The changes will raise the standards required of fundraising in the UK, helping put the donor back in control by prohibiting the selling of a supporter’s data, making sure that ‘opt-out’ boxes aren’t hidden away in the small print, and making it much easier for supporters to tell a charity that they don’t want to receive fundraising communications. New measures include:

  • Every addressed fundraising communication will be required to carry a clear message explaining how donors can easily ‘opt-out’ of receiving future communications
  • Minimum font sizes will be introduced for opt-in and opt-out statements on all printed communication (including newspaper adverts)
  • Charities will be banned from selling any individual’s data to a third party
  • Charities will only be able to share an individual’s data with third parties for fundraising communications if that individual has ‘opted in’ and provided express consent
  • A new clear requirement will be introduced to ensure fundraisers end a telephone call when asked
  • All fundraising calls from agencies and call centres will have to be made from an identifiable number
  • The current grey area around ‘reasonable persuasion’ in the Code will be replaced with a clear requirement prohibiting intrusive or persistent behaviour that places undue pressure on a person to donate.
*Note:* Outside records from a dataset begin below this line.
/-! ## Commands and arrival (11 R399; 02 R81) -/

/-- No earlier INGEST command of the ring has still to start its transfer. -/
def ingestTurn (g : Ring) (seq : Nat) : Bool :=
  (before g seq).all (fun c => !(entOpcode c.entry == 0x23 || entOpcode c.entry == 0x24) || c.started)
/-- Start the transfer of a packet for a ring's own context; another slot or generation is a malformed entry. -/
def ingestGo (pose : Bool) (slot seq : Nat) (c : Cmd) (x : Ctx) (s : State) : State :=
  let r : RingRef := .ctx slot
  let n := if pose then 128 else entArg c.entry 0
  let b := hostRead s (entAddr0 c.entry) n
  let named := if pose then (posSlot b, posGen b) else (rpSlot b, rpGen b)
  if named ≠ (slot, x.gen) then fail r seq kBadEntry 0x02 s
  else
    modCmd r seq (fun c => { c with started := true })
      (modWard x.ward (fun w => { w with transit := w.transit ++ [{ pose := pose, bytes := b, cmd := some (slot, seq) }] })
        (chargeHost slot n 0 s))
/-- The shape of both ingest commands: they transfer in the order of their SEQ values. -/
def ingestCommand (pose : Bool) (slot seq op : Nat) (s : State) : Out :=
  need (readyCmd (.ctx slot) seq op s) "the command is not ready" (fun c =>
    need (ctxOf s slot) "no context" (fun x =>
      guardThat (!c.started && ingestTurn x.ring seq) "the transfer is not due" (.next (ingestGo pose slot seq c x s))))
/-- INGEST_RENDER. -/
def execIngestRender (slot seq : Nat) (s : State) : Out := ingestCommand false slot seq 0x23 s
/-- INGEST_POSE. -/
def execIngestPose (slot seq : Nat) (s : State) : Out := ingestCommand true slot seq 0x24 s

/-- Queue order: arrival, then context slot, then ingest port (02 R79, R81). -/
def packetBefore (a b : Packet) : Bool :=
  let k := fun (p : Packet) => if p.pose then posSlot p.bytes else rpSlot p.bytes
  decide (a.arrival < b.arrival) || (a.arrival == b.arrival &&
    (decide (k a < k b) || (k a == k b && decide (a.port ≤ b.port))))
/-- Put a packet in its queue. -/
def queueInsert (p : Packet) : List Packet → List Packet
  | [] => [p]
  | q :: r => if packetBefore q p then q :: queueInsert p r else p :: q :: r
/-- Bytes of a ward's packets whose ingest is not complete. -/
def ingestBytes (s : State) (wd : Nat) : Nat :=
  sumL ((wardOf s wd).ingestQ.map (fun p => p.bytes.length)) +
    sumL ((wardCtxs s wd isLive).map (fun x =>
      sumL (((x.2.ing.sets ++ x.2.ing.lite).filter (fun b => b.use == .filling)).map (fun b => b.packet.bytes.length))))
/-- A pose packet as received. -/
def poseOf (p : Packet) : Pose :=
  { seq := fld p.bytes 8 4, sampleTime := fld p.bytes 16 8, view := words32 p.bytes 24 12,
    proj := if (fld p.bytes 3 1).testBit 0 then some (words32 p.bytes 72 6) else none, arrival := p.arrival, bytes := p.bytes }
/-- A packet's last byte arrives: a render packet joins its ward's queue; a valid pose packet is known to its context from
this instant (01 R37). -/
def arrive (wd : Nat) (p0 : Packet) (s : State) : State :=
  let p := { p0 with arrival := s.now, size := p0.bytes.length + ingestBytes s wd }
  let s1 := tallyChip 0x208 0 p.bytes.length (some wd) s
  if p.pose then
    let s2 := modWard wd (fun w => { w with poseQ := queueInsert p w.poseQ }) s1
    match namedCtx s (posSlot p.bytes) (posGen p.bytes) with
    | some x => if x.ward = wd && poseOk p.bytes then
        modCtx (posSlot p.bytes) (fun c => { c with ing := { c.ing with poses := c.ing.poses ++ [poseOf p] } }) s2 else s2
    | none => s2
  else modWard wd (fun w => { w with ingestQ := queueInsert p w.ingestQ }) s1
/-- Packets of one context from the host arrive in order (11 R399). -/
def inOrder (w : Ward) (index : Nat) (p : Packet) : Bool :=
  p.cmd.isNone || (w.transit.take index).all (fun q => (q.cmd.map (·.1)) != (p.cmd.map (·.1)))
/-- PACKET_ARRIVAL: the last byte of a packet in transit. -/
def execPacketArrival (ward index : Nat) (s : State) : Out :=
  need ((wardOf s ward).transit[index]?) "no packet in transit" (fun p =>
    guardThat (inOrder (wardOf s ward) index p) "an earlier packet of the context comes first"
      (.next (arrive ward p (modWard ward (fun w => { w with transit := w.transit.eraseIdx index }) s))))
The Future of Self-Regulation

In brief, Etherington’s report Review of Fundraising Self Regulation calls for a significant restructure of charity fundraising regulation, that includes recommending the closure of the current FRSB and the creation of a new and stronger Fundraising Regulator, the removal of the Code of Fundraising Practice from the Institute of Fundraising placing it with the new regulator, and the creation of a Fundraising Preference Service (FPS) that would sit alongside the current Mailing Preference Service (MPS) and Telephone Preference Service (TPS).

Rob Wilson, the Minister for Civil Society, said in a statement that the recommendations represented a new approach to fundraising self-regulation. “Charities need to work together to make sure vulnerable people are protected,” he said. “I welcome the report as an important contribution and aim to consider fully before responding shortly.”

For now, the sector awaits further response from Government.